Joint Force Command Lisbon was one of the largest NATO bases in south Europe Allied Command Operations. It was based in Oeiras, near Lisbon, Portugal. In 2009 a French lieutenant general took command from the previous US Navy admiral who had filled the post for a number of years. It was deactivated in 2012.

History
From 1972, for many years during the Cold War, Oeiras was home to Commander Iberian Atlantic. Commanders during this period included Rear Admiral Eugene B. Fluckley and Robert Erly of the U.S. Navy. On September 18, 1982, the Defence Committee of the North Atlantic Council redesignated Commander IBERLANT (COMIBERLANT) as Commander-in-Chief IBERLANT (CINCIBERLANT) and the Portuguese Vice-Admiral Ilídio Elias da Costa took command. CINCIBERLANT was responsible to SACLANT in Norfolk, Virginia. On 1 September 1999, the CINCIBERLANT command was upgraded to CINCSOUTHLANT, a NATO regional command with new terms of reference and a greater area of responsibility. The headquarters becomes Regional Headquarters South Atlantic (RHQ SOUTHLANT). On 12 June 2003, command authority for CINCSOUTHLANT was transferred from SACLANT to SACEUR, NATO's European command in Belgium.

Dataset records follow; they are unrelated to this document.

theorem State.sendCell_inv {s : State} (p : Nat) (h0 : s.Inv) :
    (State.sendCell s p).2.Inv := by
  unfold State.sendCell
  try dsimp only
  repeat' (first
    | with_reducible assumption | with_reducible apply State.nextCell_inv
    | refine State.nextCell_inv_eq (by assumption) ?_ | with_reducible apply State.checkTick_inv
    | with_reducible apply State.ripenPort_inv | with_reducible apply State.setPort_inv
    | with_reducible apply foldl_inv | with_reducible apply foldl_inv2 | with_reducible apply foldl_inv1
    | with_reducible apply foldl_canon | with_reducible apply State.setRegion_inv
    | with_reducible apply State.region_inv | split | exact fun h => h | exact fun h => wf_smapAllTo h _
    | exact fun h => wf_sfilter h _ | exact fun _ => rfl | intro _ _ _ | intro _ _ | intro _ | dsimp only
    | contradiction
    | with_reducible refine inv_mk ?_ rfl rfl rfl rfl rfl rfl rfl rfl rfl rfl rfl rfl rfl rfl rfl rfl
    | with_reducible refine canon_mk ?_ rfl rfl
    | with_reducible refine inv_mk_wf ?_ rfl rfl rfl ?_ ?_ ?_ ?_ ?_ ?_ rfl ?_ rfl rfl rfl rfl rfl
    | refine wf_smapAllTo ?_ _)
theorem State.sendCell_inv_eq {s : State} {p : Nat} {zr} {zt : State} (e0 : (State.sendCell s p) = (zr, zt))
    (h0 : s.Inv) :
    zt.Inv := by
  have i := State.sendCell_inv p h0
  rw [e0] at i
  exact i

theorem State.putLanes_inv {s : State} (p : Nat) (bytes : List Byte) (h0 : s.Inv) :
    (State.putLanes s p bytes).Inv := by
  unfold State.putLanes
  try dsimp only
  repeat' (first
    | with_reducible assumption | with_reducible apply State.emit_inv | with_reducible apply State.setPort_inv)

theorem State.reachSlot_inv {s : State} (p : Nat) (h0 : s.Inv) :
    (State.reachSlot s p).Inv := by
  unfold State.reachSlot
  try dsimp only
  repeat' (first
    | with_reducible assumption | with_reducible apply State.setPort_inv | with_reducible apply State.at_inv
    | with_reducible apply foldl_inv | with_reducible apply foldl_inv2 | with_reducible apply foldl_inv1
    | with_reducible apply foldl_canon | with_reducible apply State.setRegion_inv
    | with_reducible apply State.region_inv | split | exact fun h => h | exact fun h => wf_smapAllTo h _
    | exact fun h => wf_sfilter h _ | exact fun _ => rfl | intro _ _ _ | intro _ _ | intro _ | dsimp only
    | contradiction
    | with_reducible refine inv_mk ?_ rfl rfl rfl rfl rfl rfl rfl rfl rfl rfl rfl rfl rfl rfl rfl rfl
    | with_reducible refine canon_mk ?_ rfl rfl
    | with_reducible refine inv_mk_wf ?_ rfl rfl rfl ?_ ?_ ?_ ?_ ?_ ?_ rfl ?_ rfl rfl rfl rfl rfl
    | refine wf_smapAllTo ?_ _)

On 4 December 2006, SACEUR rewarded Joint Command Lisbon with a Campaign Pennant to recognize the operational contribution during the Pakistan Earthquake Relief Operation.

In 2009 Joint Command Lisbon was responsible for providing assistance to the African Union on request, principally as regards airlift for the mission in Darfur; preparing staff to command the NATO Response Force; mounting a sea-based Combined Joint Task Force Headquarters; and support for cooperation and dialogue under the Partnership for Peace and Mediterranean Dialogue programmes.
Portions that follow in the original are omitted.